While financial analysis was telling one story, a wider look at the bank’s practices, competitive environment and the strains on its customers pointed to danger ahead. As such, Abil’s collapse is a ringing endorsement for incorporating a wider range of investment analysis tools - such as environmental, social and governance screens - into the investment process.
Investment is about managing risk and advocating responsible investment policies will not eliminate the risk, but may uncover additional sources. Arguably there was not enough scepticism around Abil as the financial services industry was the catalyst that delivered the global financial crisis and the great recession we have been living with for over six years.
Certainly, there was mismanagement and, arguably, questions of integrity around microlender practices as regards customers – but that’s not (yet) something you’re going to be thrown in jail for. Indeed, globally there has been precious little personal retribution against those who exploited the financial system causing such great economic destruction.
Thirty years ago as my generation graduated from university, we knew there was exploitation in the world but we believed we could do better than our parents’ generation. In the ensuing period we have seen some startling trends. For example, 40% of the world's wealth is in the hands of 1% of the population. According to the Forbes top ten list in 1986, the highest-paid CEOs earned in aggregate $57.88m.
Twenty-six years later, the ten highest-paid CEOs earned more than $616.40m in total - a 965% increase compared to a 103% rise in the consumer price index over the same period. The growth of workers’ income has stagnated, while corporate profits have accelerated sharply. This seems unfair and unjust.
A self-indulgent frenzy
However well intentioned, it seems clear that my generation became co-opted into the system and has spent the last 30 years in a sort of self-indulgent frenzy.
As an advocate for responsible investing and a fiduciary mindset, there is perhaps no more damning indictment than a recent CFA Institute study which indicated only 52% of investors said they trust their asset manager to “do what is right”. That’s staggering: your asset manager is the person you are supposed to trust to look after your savings.
Combine unfairness, injustice and mistrust and we can understand why there may be a backlash in the form of higher taxes and more regulation. But rules can only go so far, and the critical buttresses are an ethical framework and fiduciary culture.
I believe that there is no obstacle to making investments both profitably and responsibly. In other words, you can align investments with society’s development.

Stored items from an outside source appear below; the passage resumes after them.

-- ==== Sys2Proof/Machine/Dispatch.lean ====
section
/-! DEFINITION. One arm per constructor of `Instr`: each calls the meaning of its instruction. -/

namespace Sys2Proof.Machine
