/-- R44, R185, R186: `nop` counts and does nothing else; `nap` moves the wave to the pending set when another wave of its quarter is ready there. 0x80000000 is
a `nop` whose chain bit is 1; no other word with major 0 and minor 0 is an instruction. -/
def Obligations.NopAndNapResult : Prop :=
  ((∀ (h : Hdr) (s : State), s.guardKnown h = true →
     exec (.nop h) s = .next (s.retired s.wv (countLanes s.cur.lanes))) ∧
   (∀ (h : Hdr) (s : State), s.cur.lanes = s.pre.live →
     exec (.nap h) s = .next (s.retired
       (if s.pendingReady s.bk.die s.bk.tile s.pre.quarter then { s.wv with active := false, readySince := some s.clk, readyLast := true }
         else s.wv) (countLanes s.pre.live)))) ∧
  ((∀ (h : Hdr) (s : State), s.guardKnown h = true →
     exec (.nop h) s = .next { s with wv := { s.wv with wclk := s.clockAfter (countLanes s.cur.lanes) } }) ∧
   (∀ rest, decodeWords (0x00000000 :: rest) = .ok (.nop {}, rest) ∧ decodeWords (0x80000000 :: rest) = .ok (.nop { chain := true }, rest)) ∧
   (∀ (w : W32) (rest : List W32), w.extractLsb' 26 5 = 0 → w.extractLsb' 0 6 = 0 → w ≠ 0 → w ≠ 0x80000000 →
     ∃ e, decodeWords (w :: rest) = .error e))

/-- R42, R187, R188, R356, R358: `exit` ends each executing thread: it is no longer live, its call stack is discarded, an open transaction aborts with CAUSE 7 and
UCODE 0; a wave with no live thread has ended. `trap` and `brk` retire, and the wave stops with the cause, the word's address, n with the lowest
executing lane; its block begins to stop; a word that no thread executes only counts. -/
def Obligations.ExitTrapAndBreakResult : Prop :=
  (∀ (h : Hdr) (s : State), s.guardKnown h = true →
     ∃ u, exec (.exitT h) s = .next u ∧
       u.wv.live = s.wv.live &&& ~~~ s.performers h ∧ (u.wv.live = 0 → u.wv.ended = true) ∧
       (∀ L, laneIn (s.performers h) L = true → u.wv.stack.get L [] = [] ∧ u.wv.memDepth.get L 0 = 0 ∧
         u.wv.txOf L = none ∧ ((s.wv.txOf L).isSome = true → u.wv.tstatOf L = tsAbort 7 0)) ∧
       u.wv.v = s.wv.v ∧ u.wv.sregs = s.wv.sregs ∧ u.wv.acc = s.wv.acc ∧ u.wv.masks = s.wv.masks ∧
       u.mem = s.mem ∧ u.writes = s.writes ∧
       (u.wv.live ≠ 0 → (∀ L ∈ lanesOf (s.performers h), s.wv.txOf L = none) →
         u = s.retired { s.wv with live := u.wv.live, stack := u.wv.stack, memDepth := u.wv.memDepth }
           (countLanes s.cur.lanes) ∧
         ∀ L, laneIn (s.performers h) L = false → u.wv.stack.get L [] = s.wv.stack.get L [] ∧
           u.wv.memDepth.get L 0 = s.wv.memDepth.get L 0)) ∧
  (∀ (h : Hdr) (n : BitVec 12) (s : State), s.wv.skidding = false → s.guardKnown h = true →
     (∀ L ls, lanesOf (s.performers h) = L :: ls →
       exec (.trapN h n) s = .next (Claims.trapped s .softTrap L (BitVec.ofNat 64 (n.toNat + L * 2 ^ 12)) (countLanes s.cur.lanes)) ∧
       exec (.brk h n) s = .next (Claims.trapped s .breakpoint L (BitVec.ofNat 64 (n.toNat + L * 2 ^ 12)) (countLanes s.cur.lanes))) ∧
     (s.performers h = 0 →
       exec (.trapN h n) s = .next (s.retired s.wv (countLanes s.cur.lanes)) ∧
       exec (.brk h n) s = .next (s.retired s.wv (countLanes s.cur.lanes))))

/-- R71, R72, R74, R189 to R191: reads and writes of special registers. `srd` of `lid`, `sdi` or `tstat` gives each lane its own value; of any other, the
value before the clock to a scalar register, 32 to 35 from level S up. `swr` writes an index register below 1024, the base and size of `cstk` while no live
thread has entries in memory, or `fpctl`; a reserved bit makes the write of `cstk` or `fpctl` have no effect, and it is logged, in partition 0
(log entry 10). An index of 1,024 or more raises REG_BOUNDS with the value's low 32 bits (R63), and 32 to 35 at level U ACCESS with the word.
`clkadd` adds to `wclk`. -/
def Obligations.SpecialRegisterResult : Prop :=
  (∀ (h : Hdr) (d a : BitVec 6) (s : State) (f : Nat → W32), s.ready h [s.pre.op d 1] [] [] = true →
    (a = 2 ∧ f = (fun L => BitVec.ofNat 32 L)) ∨ (a = 6 ∧ f = s.pre.sdiOf) ∨ (a = 11 ∧ f = s.pre.tstatOf) →
    ∃ t, exec (.srd h d a) s = .next t ∧
      s.VecWritten (s.performers h) (s.pre.op d 1) (fun L => [f L]) (countLanes s.cur.lanes) t) ∧
  (∀ (h : Hdr) (d a : BitVec 6) (s : State), s.cur.lanes = s.pre.live → s.bk.die ≠ 64 →
    ∀ e ∈ Claims.specialValue s, e.1 = a.toNat → (32 ≤ e.1 → 1 ≤ s.bk.level.code) →
      exec (.srd h d a) s = .next (s.scalarWritten d e.2)) ∧
  (∀ (h : Hdr) (d a : BitVec 6) (s : State), s.cur.lanes = s.pre.live → s.bk.die = 64 →
    (a = 3 ∨ a = 4 ∨ a = 9) → exec (.srd h d a) s = .next (s.scalarWritten d (Config.rimValue s.bk.tile a.toNat))) ∧
  (∀ (h : Hdr) (d a : BitVec 6) (s : State), s.cur.lanes = s.pre.live → 16 ≤ d.toNat →
    (s.pre.sreg a).toNat < 1024 →
    exec (.swr h d a) s = .next (s.retired { s.wv with index := s.wv.index.set (d.toNat - 16) (s.pre.sreg a).toNat 0 }
      (countLanes s.pre.live))) ∧
  (∀ (h : Hdr) (a : BitVec 6) (s : State), s.cur.lanes = s.pre.live →
    (∀ L ∈ lanesOf s.pre.live, s.pre.memDepth.get L 0 = 0) →
    exec (.swr h 12 a) s = .next
      (if s.pre.sreg a &&& ~~~ 0x07FFFFFFFFFFF000 = 0 then
        s.retired { s.wv with cstk := s.pre.sreg a } (countLanes s.pre.live)
       else (s.logIgnored 0).retired (s.logIgnored 0).wv (countLanes s.pre.live))) ∧
  (∀ (h : Hdr) (a : BitVec 6) (s : State), s.cur.lanes = s.pre.live →
    exec (.swr h 10 a) s = .next
      (if (s.pre.sreg a).toNat % 2 ^ 32 < 16 ∧ (s.pre.sreg a).toNat % 8 ≤ 4 then
        s.retired { s.wv with fpctl := (s.pre.sreg a).setWidth 32 } (countLanes s.pre.live)
       else (s.logIgnored 0).retired (s.logIgnored 0).wv (countLanes s.pre.live))) ∧
  (∀ (h : Hdr) (d a : BitVec 6) (s : State) (L : Nat) (ls : List Nat), s.cur.lanes = s.pre.live → lanesOf s.pre.live = L :: ls →
    s.wv.skidding = false → s.cur.chained = false →
    (16 ≤ d.toNat → 1024 ≤ (s.pre.sreg a).toNat →
      ∃ t, exec (.swr h d a) s = .next t ∧ t.wv.index = s.wv.index ∧
        Claims.raised s .regBounds false L (((s.pre.sreg a).setWidth 32).setWidth 64) t) ∧
    (32 ≤ a.toNat → s.bk.level = .u →
      ∃ t, exec (.srd h d a) s = .next t ∧ t.wv.sregs = s.wv.sregs ∧
        Claims.raised s .access false L (s.cur.word.setWidth 64) t)) ∧
  (∀ (h : Hdr) (a : BitVec 6) (s : State), s.cur.lanes = s.pre.live →
    exec (.clkadd h a) s = .next { s with wv := { s.wv with
      wclk := clkOf (s.wv.wclk.toNat + (s.pre.sreg a).toNat + countLanes s.pre.live) } })
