-- ==== Sys2Proof/Laws/Encoding.lean ====
section
/-! SUPPORT. Laws of the encoder and the decoder: the fields of a word that the encoder makes, the fixed bits, and the words of an
instruction read back. -/

namespace Sys2Proof.Laws

/-! ### The fields of a word -/

theorem toNat_mkWord (h : Hdr) (n : Nat) (hn : n < 2147483648) :
    (mkWord h n).toNat = n + h.chain.toNat * 2147483648 := by
  unfold mkWord
  rw [BitVec.toNat_ofNat]
  cases h.chain <;> simp <;> omega

theorem fld_toNat (w : W32) (lo len : Nat) : (fld w lo len).toNat = w.toNat / 2 ^ lo % 2 ^ len := by
  simp [fld, BitVec.extractLsb'_toNat, Nat.shiftRight_eq_div_pow]

/-- A field below bit 31 does not see the chain bit. -/
theorem field_mkWord (h : Hdr) (n : Nat) (hn : n < 2147483648) (lo len : Nat) (hl : lo + len ≤ 31) :
    (fld (mkWord h n) lo len).toNat = n / 2 ^ lo % 2 ^ len := by
  rw [fld_toNat, toNat_mkWord h n hn]
  have e : (2147483648 : Nat) = 2 ^ (31 - lo) * 2 ^ lo := by
    rw [← Nat.pow_add, Nat.sub_add_cancel (show lo ≤ 31 by omega)]
  have f : (2 : Nat) ^ (31 - lo) = 2 ^ (31 - lo - len) * 2 ^ len := by
    rw [← Nat.pow_add, Nat.sub_add_cancel (show len ≤ 31 - lo by omega)]
  rw [e, ← Nat.mul_assoc, Nat.add_mul_div_right _ _ (Nat.two_pow_pos lo), f, ← Nat.mul_assoc, Nat.add_mul_mod_self_right]

theorem field_is (h : Hdr) (n : Nat) (hn : n < 2147483648) (lo len v : Nat) (hl : lo + len ≤ 31)
    (e : n / 2 ^ lo % 2 ^ len = v) : (fld (mkWord h n) lo len).toNat = v := by
  rw [field_mkWord h n hn lo len hl, e]

theorem field_reads (h : Hdr) (n : Nat) (hn : n < 2147483648) (lo : Nat) {len : Nat} (v : BitVec len) (hl : lo + len ≤ 31)
    (e : n / 2 ^ lo % 2 ^ len = v.toNat) : fld (mkWord h n) lo len = v := by
  apply BitVec.eq_of_toNat_eq
  rw [field_mkWord h n hn lo len hl, e]

theorem bit_toNat (w : W32) (i : Nat) : bit w i = decide (w.toNat / 2 ^ i % 2 = 1) := by
  rw [bit, BitVec.getLsbD, Nat.testBit_eq_decide_div_mod_eq]

theorem bit_reads (h : Hdr) (n : Nat) (hn : n < 2147483648) (i : Nat) (v : Bool) (hi : i < 31)
    (e : n / 2 ^ i % 2 = v.toNat) : bit (mkWord h n) i = v := by
  have := field_mkWord h n hn i 1 (by omega)
  rw [fld_toNat] at this
  rw [bit_toNat, show (mkWord h n).toNat / 2 ^ i % 2 = n / 2 ^ i % 2 by simpa using this, e]
  cases v <;> simp

theorem chain_reads (h : Hdr) (n : Nat) (hn : n < 2147483648) : bit (mkWord h n) 31 = h.chain := by
  rw [bit_toNat, toNat_mkWord h n hn]
  cases h.chain <;> simp <;> omega

/-! ### The fixed bits -/

/-- The mask of runs of bits (low bit, length). -/
def runsHave (runs : List (Nat × Nat)) (i : Nat) : Bool := runs.any (fun r => decide (r.1 ≤ i) && decide (i < r.1 + r.2))

/-- A word under a mask is the pattern when it agrees with it run by run. -/
theorem masked_runs (w mask pat : W32) (runs : List (Nat × Nat))
    (hm : ∀ i : Fin 32, mask.getLsbD i = runsHave runs i) (hp : pat &&& mask = pat)
    (h : ∀ r ∈ runs, w.toNat / 2 ^ r.1 % 2 ^ r.2 = pat.toNat / 2 ^ r.1 % 2 ^ r.2) : w &&& mask = pat := by
  rw [← hp]
  apply BitVec.eq_of_getLsbD_eq
  intro i hi
  rw [BitVec.getLsbD_and, BitVec.getLsbD_and, hm ⟨i, hi⟩]
  by_cases hr : runsHave runs i = true
  · simp only [hr, Bool.and_true]
    obtain ⟨r, hr1, hr2⟩ := List.any_eq_true.1 hr
    have e := congrArg (fun x => x.testBit (i - r.1)) (h r hr1)
    simp only [Bool.and_eq_true, decide_eq_true_eq] at hr2
    simp only [← Nat.shiftRight_eq_div_pow, Nat.testBit_mod_two_pow, Nat.testBit_shiftRight,
      show r.1 + (i - r.1) = i by omega, show i - r.1 < r.2 by omega, decide_true, Bool.true_and] at e
    exact e
  · simp [hr]

/-- The check of the fixed bits passes where a word's number agrees with the pattern's on every run of the mask. -/
theorem fixed_passes (h : Hdr) (n : Nat) (hn : n < 2147483648) (mask : W32) (c : Nat) (runs : List (Nat × Nat))
    (k : Except DecodeError Instr) (hm : ∀ i : Fin 32, mask.getLsbD i = runsHave runs i) (hl : ∀ r ∈ runs, r.1 + r.2 ≤ 31)
    (hc : c < 2147483648) (hp : BitVec.ofNat 32 c &&& mask = BitVec.ofNat 32 c)
    (hr : ∀ r ∈ runs, n / 2 ^ r.1 % 2 ^ r.2 = c / 2 ^ r.1 % 2 ^ r.2) :
    chk (mkWord h n) mask (BitVec.ofNat 32 c) k = k := by
  unfold chk
  rw [if_pos]
  refine masked_runs _ mask _ runs hm hp fun r hr' => ?_
  rw [BitVec.toNat_ofNat, Nat.mod_eq_of_lt (show c < 2 ^ 32 by omega), ← hr r hr', ← field_mkWord h n hn r.1 r.2 (hl r hr'),
    fld_toNat]

theorem cls3_passes (h : Hdr) (n : Nat) (hn : n < 2147483648) (lo : Nat) (v : BitVec 3) (k : BitVec 3 → Except DecodeError Instr)
    (hl : lo + 6 ≤ 31) (e : n / 2 ^ lo % 64 = v.toNat) : cls3 (mkWord h n) lo k = k v := by
  have hv : v.toNat < 8 := v.isLt
  have h6 : n / 2 ^ lo % 2 ^ 6 = v.toNat := by simpa using e
  unfold cls3
  rw [if_pos (by rw [field_mkWord h n hn lo 6 hl, h6]; exact hv), field_reads h n hn lo v (by omega)]
  show _ % 8 = _
  omega

/-! ### Extension words -/

theorem isExt_modWord (m : Mod) : isExt (modWord m) = true := by
  have := m.k.isLt; have := m.p.isLt; have := m.rnd.isLt; have := m.c.isLt
  have := m.pn.toNat_le; have := m.sat.toNat_le; have := m.ec.toNat_le
  unfold isExt modWord
  rw [fld_toNat, BitVec.toNat_ofNat, beq_iff_eq]
  omega

theorem isExt_immWord (j : BitVec 25) : isExt (immWord j) = true := by
  have := j.isLt
  unfold isExt immWord
  rw [fld_toNat, BitVec.toNat_ofNat, beq_iff_eq]
  omega

theorem isImm_modWord (m : Mod) : isImmWord (modWord m) = false := by
  have := m.k.isLt; have := m.p.isLt; have := m.rnd.isLt; have := m.c.isLt
  have := m.pn.toNat_le; have := m.sat.toNat_le; have := m.ec.toNat_le
  unfold isImmWord modWord
  rw [bit_toNat, BitVec.toNat_ofNat, decide_eq_false_iff_not]
  omega

theorem isImm_immWord (j : BitVec 25) : isImmWord (immWord j) = true := by
  have := j.isLt
  unfold isImmWord immWord
  rw [bit_toNat, BitVec.toNat_ofNat, decide_eq_true_eq]
  omega

theorem imm_reads (j : BitVec 25) : fld (immWord j) 0 25 = j := by
  have := j.isLt
  apply BitVec.eq_of_toNat_eq
  unfold immWord
  rw [fld_toNat, BitVec.toNat_ofNat]
  omega

/-- The modifier word of R166 reads back. -/
theorem parseMod_modWord (m : Mod) : parseMod (modWord m) = .ok m := by
  obtain ⟨k, p, pn, rnd, sat, ec, c⟩ := m
  have hk := k.isLt; have hp := p.isLt; have hr := rnd.isLt; have hc := c.isLt
  have h1 := pn.toNat_le; have h2 := sat.toNat_le; have h3 := ec.toNat_le
  have hb : ∀ (b : Bool) (x : Nat), x = b.toNat → decide (x = 1) = b := by intro b x h; subst h; cases b <;> simp
  unfold parseMod modWord
  rw [if_pos (by apply BitVec.eq_of_toNat_eq; rw [fld_toNat, BitVec.toNat_ofNat]; show _ = 0; omega)]
  congr 1
  simp only [Mod.mk.injEq]
  refine ⟨?_, ?_, ?_, ?_, ?_, ?_, ?_⟩
  · apply BitVec.eq_of_toNat_eq; rw [fld_toNat, BitVec.toNat_ofNat]; omega
  · apply BitVec.eq_of_toNat_eq; rw [fld_toNat, BitVec.toNat_ofNat]; omega
  · rw [bit_toNat, BitVec.toNat_ofNat]; apply hb; omega
  · apply BitVec.eq_of_toNat_eq; rw [fld_toNat, BitVec.toNat_ofNat]; omega
  · rw [bit_toNat, BitVec.toNat_ofNat]; apply hb; omega
  · rw [bit_toNat, BitVec.toNat_ofNat]; apply hb; omega
  · apply BitVec.eq_of_toNat_eq; rw [fld_toNat, BitVec.toNat_ofNat]; omega

/-! ### Words of an instruction -/

/-- The words that the encoder gives an instruction read back as it, whatever stands after them. -/
def ReadsBack.Statement (i : Instr) : Prop := i.wf = true → ∀ rest, decodeWords (encode i ++ rest) = .ok (i, rest)

theorem isExt_mkWord (h : Hdr) (n : Nat) (hn : n < 2147483648) (hm : n / 67108864 % 32 ≠ 31) : isExt (mkWord h n) = false := by
  unfold isExt
  rw [field_mkWord h n hn 26 5 (by omega), beq_eq_false_iff_ne]
  exact hm

/-- The last part of the decoder. -/
def decodeEnd (r : Except DecodeError Instr) : Except DecodeError Instr :=
  match r with
  | .error e => .error e
  | .ok i => if i.wf then .ok i else .error .notWellFormed

theorem decodeEnd_ok (i : Instr) (wf : i.wf = true) : decodeEnd (.ok i) = .ok i := by
  simp only [decodeEnd, wf, if_true]

theorem decode_none (im : Option W32) (w : W32) :
    decode none im w = decodeEnd (parseWord ⟨bit w 31, none, im.map (fun x => fld x 0 25)⟩ w) := rfl

theorem decode_some (x : W32) (m : Mod) (im : Option W32) (w : W32) (hm : parseMod x = .ok m) :
    decode (some x) im w = decodeEnd (parseWord ⟨bit w 31, some m, im.map (fun x => fld x 0 25)⟩ w) := by
  unfold decode
  simp only [hm, Except.map]
  rfl

/-- The decoder on a word whose extension words read back. -/
theorem decode_ok (ch : Bool) (mw : Option Mod) (im : Option (BitVec 25)) (w : W32) (i : Instr) (hc : bit w 31 = ch)
    (hp : parseWord ⟨ch, mw, im⟩ w = .ok i) (wf : i.wf = true) :
    decode (mw.map modWord) (im.map immWord) w = .ok i := by
  have e1 : (im.map immWord).map (fun x => fld x 0 25) = im := by
    cases im
    · rfl
    · exact congrArg some (imm_reads _)
  cases mw with
  | none => rw [Option.map_none, decode_none, e1, hc, hp, decodeEnd_ok i wf]
  | some m => rw [Option.map_some, decode_some _ m _ _ (parseMod_modWord m), e1, hc, hp, decodeEnd_ok i wf]

/-- The extension words of a header and an instruction word, read by the decoder. -/
theorem decodeWords_hdr (h : Hdr) (w : W32) (i : Instr) (rest : List W32) (hx : isExt w = false)
    (hd : decode (h.modw.map modWord) (h.imm.map immWord) w = .ok i) :
    decodeWords ((h.modw.map modWord).toList ++ (h.imm.map immWord).toList ++ [w] ++ rest) = .ok (i, rest) := by
  obtain ⟨ch, mw, im⟩ := h
  cases mw <;> cases im <;> simp only [Option.map_none, Option.map_some] at hd
  · simp only [Option.map_none, Option.toList_none, List.nil_append, List.cons_append, decodeWords, hx, hd, Bool.false_eq_true,
      if_false]
    rfl
  · simp only [Option.map_none, Option.map_some, Option.toList_none, Option.toList_some, List.nil_append, List.cons_append,
      decodeWords, hx, hd, isExt_immWord, isImm_immWord, Bool.false_eq_true, if_false, if_true]
    rfl
  · simp only [Option.map_none, Option.map_some, Option.toList_none, Option.toList_some, List.nil_append, List.cons_append,
      decodeWords, hx, hd, isExt_modWord, isImm_modWord, Bool.false_eq_true, if_false, if_true]
    rfl
  · simp only [Option.map_some, Option.toList_some, List.nil_append, List.cons_append, decodeWords, hx, hd, isExt_modWord,
      isImm_modWord, isExt_immWord, isImm_immWord, Bool.false_or, Bool.false_eq_true, if_false, if_true, beq_iff_eq]
    rfl

/-- What remains of it for an instruction whose word and header are known: its major is no extension word's, and its word parses. -/
theorem readsBack_of {i : Instr} (h : Hdr) (n : Nat) (hw : i.word = some (mkWord h n)) (hh : i.hdr = h) (hn : n < 2147483648)
    (hm : n / 67108864 % 32 ≠ 31) (hp : parseWord h (mkWord h n) = .ok i) : ReadsBack.Statement i := by
  intro wf rest
  unfold encode
  rw [hw, hh]
  exact decodeWords_hdr h _ i rest (isExt_mkWord h n hn hm)
    (decode_ok h.chain h.modw h.imm _ i (chain_reads h n hn) hp wf)

/-- A step of another agent is no well-formed instruction. -/
theorem readsBack_step {i : Instr} (h : i.shape = none) : ReadsBack.Statement i := by
  intro wf
  simp [Instr.wf, h] at wf

end Sys2Proof.Laws
end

Since the late 1990s there has been a growing group of investors who wanted to "do well and do good" with their pension investments. These investors understand that responsibility and profitability are two sides of the same coin and they want their investments to have a positive developmental impact.
For nearly 20 years, in the wake of South Africa’s transition to democracy, we’ve had the honour of mobilising people’s pension fund savings for various forms of infrastructure and social development investment - such as low-income housing, hospitals, roads, rail, power, telecommunications, rural development, urban redevelopment and much more.
But we must never lose sight of the fact that we must protect and grow those savings. We have no right to offer “free” money to any project or business, no matter how socially beneficial. Our primary fiduciary duty is to look after other people’s savings - and that, in itself, is a worthy mission.
It is certainly possible for investors who are doing “good” to also do “well”.
It is axiomatic that in making investments with positive impact (eg hospitals, education) that you must first avoid investments with negative impact (eg gambling, armaments, pornography). Between the two poles of “clearly right” and “clearly wrong” lies a grey area where companies might improve their practice. And it is in this area that we try to engage with the world as it is, toward the goal of the world as it should be.
There are finance professionals of integrity, but many of my generation of finance professionals have committed sins in their singular pursuit of self-interest. The fact is that the sins could not have been committed if the owners of the money had not abdicated the power and responsibility that comes with it.
- Fin24
*Andrew Canter is the chief investment officer for Futuregrowth Asset Management.